Contact Lenses to Correct Color Blindness

By | March 9, 2020

Deuteranomaly is a color blindness that causes green light photoreceptors to react to redder light. Red objects seem greener for patients with the condition, but it has been known for a while that blocking some of the light in the red color range can improve proper color perception. There are glasses that do this, a pair of which we reviewed, but they’re slightly bulky and people with color blindness often find that it’s not worth it to wear them.
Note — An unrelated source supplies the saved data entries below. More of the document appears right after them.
@[simp] theorem replayReduce_keeps {m : Nat} {s0 : State} (sc : Score) (s : State) (hm : m &&& 921001 = m) :
    Keeps m s0 (replayReduce sc s) ↔ Keeps m s0 s := keeps_of 921001 (by unfold replayReduce; repeat' (first | (simp; done) | split | (apply keeps_foldl <;> intros))) hm

@[simp] theorem establishPoint_keeps {m : Nat} {s0 : State} (s : State) (hm : m &&& 1015791 = m) :
    Keeps m s0 (establishPoint s) ↔ Keeps m s0 s := keeps_of 1015791 (by unfold establishPoint; (repeat' split) <;> simp) hm

@[simp] theorem proofReplay_keeps {m : Nat} {s0 : State} (sc : Score) (s : State) (hm : m &&& 950181 = m) :
    Keeps m s0 (proofReplay sc s) ↔ Keeps m s0 s := keeps_of 950181 (by unfold proofReplay; dsimp only; (repeat' split) <;> simp [*]) hm

@[simp] theorem dropStale_keeps {m : Nat} {s0 : State} (s : State) (hm : m &&& 1023983 = m) :
    Keeps m s0 (dropStale s) ↔ Keeps m s0 s := keeps_of 1023983 (by unfold dropStale; (repeat' split) <;> simp) hm

@[simp] theorem decideVerdict_keeps {m : Nat} {s0 : State} (sc : Score) (w : W64) (s : State) (hm : m &&& 920993 = m) :
    Keeps m s0 (decideVerdict sc w s) ↔ Keeps m s0 s := keeps_of 920993 (by unfold decideVerdict; (repeat' split) <;> simp) hm

@[simp] theorem completeVerdict_keeps {m : Nat} {s0 : State} (sc : Score) (w : W64) (s : State) (hm : m &&& 1032109 = m) :
    Keeps m s0 (completeVerdict sc w s) ↔ Keeps m s0 s := keeps_of 1032109 (by unfold completeVerdict; dsimp only; (repeat' split) <;> simp [*]) hm

@[simp] theorem secureWrite_keeps {m : Nat} {s0 : State} (m0 : RemoteMsg) (holder : Nat) (blocks : List (Nat × Bytes)) (s : State) (hm : m &&& 1040367 = m) :
    Keeps m s0 (secureWrite m0 holder blocks s) ↔ Keeps m s0 s := keeps_of 1040367 (by unfold secureWrite; (repeat' split) <;> simp) hm

@[simp] theorem secureRegion_keeps {m : Nat} {s0 : State} (sc : Score) (s : State) (r : Nat × Nat × Nat × Nat) (hm : m &&& 974251 = m) :
    Keeps m s0 (secureRegion sc s r) ↔ Keeps m s0 s := keeps_of 974251 (by unfold secureRegion; repeat' (first | (simp; done) | split | (apply keeps_foldl <;> intros))) hm

@[simp] theorem secureTheRecord_keeps {m : Nat} {s0 : State} (sc : Score) (s : State) (hm : m &&& 1040367 = m) :
    Keeps m s0 (secureTheRecord sc s) ↔ Keeps m s0 s := keeps_of 1040367 (by unfold secureTheRecord; (repeat' split) <;> simp) hm

@[simp] theorem dropAs_keeps {m : Nat} {s0 : State} (st : LaneState) (tx : Bool) (p : Nat) (c : Nat) (s : State) (hm : m &&& 970733 = m) :
    Keeps m s0 (dropAs st tx p c s) ↔ Keeps m s0 s := keeps_of 970733 (by unfold dropAs; (repeat' split) <;> simp) hm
Now researchers at Tel Aviv University in Israel have come up with a way to turn contact lenses into color correcting devices that improve color perception about ten fold.

The researchers were able to apply special metasurfaces, which are in the form of very thin films, onto conventional contact lenses. “Problems with distinguishing red from green interrupt simple daily routines such as deciding whether a banana is ripe,” said Sharon Karepov, one of the researchers, in a press release from The Optical Society. “Our contact lenses use metasurfaces based on nano-metric size gold ellipses to create a customized, compact and durable way to address these deficiencies.”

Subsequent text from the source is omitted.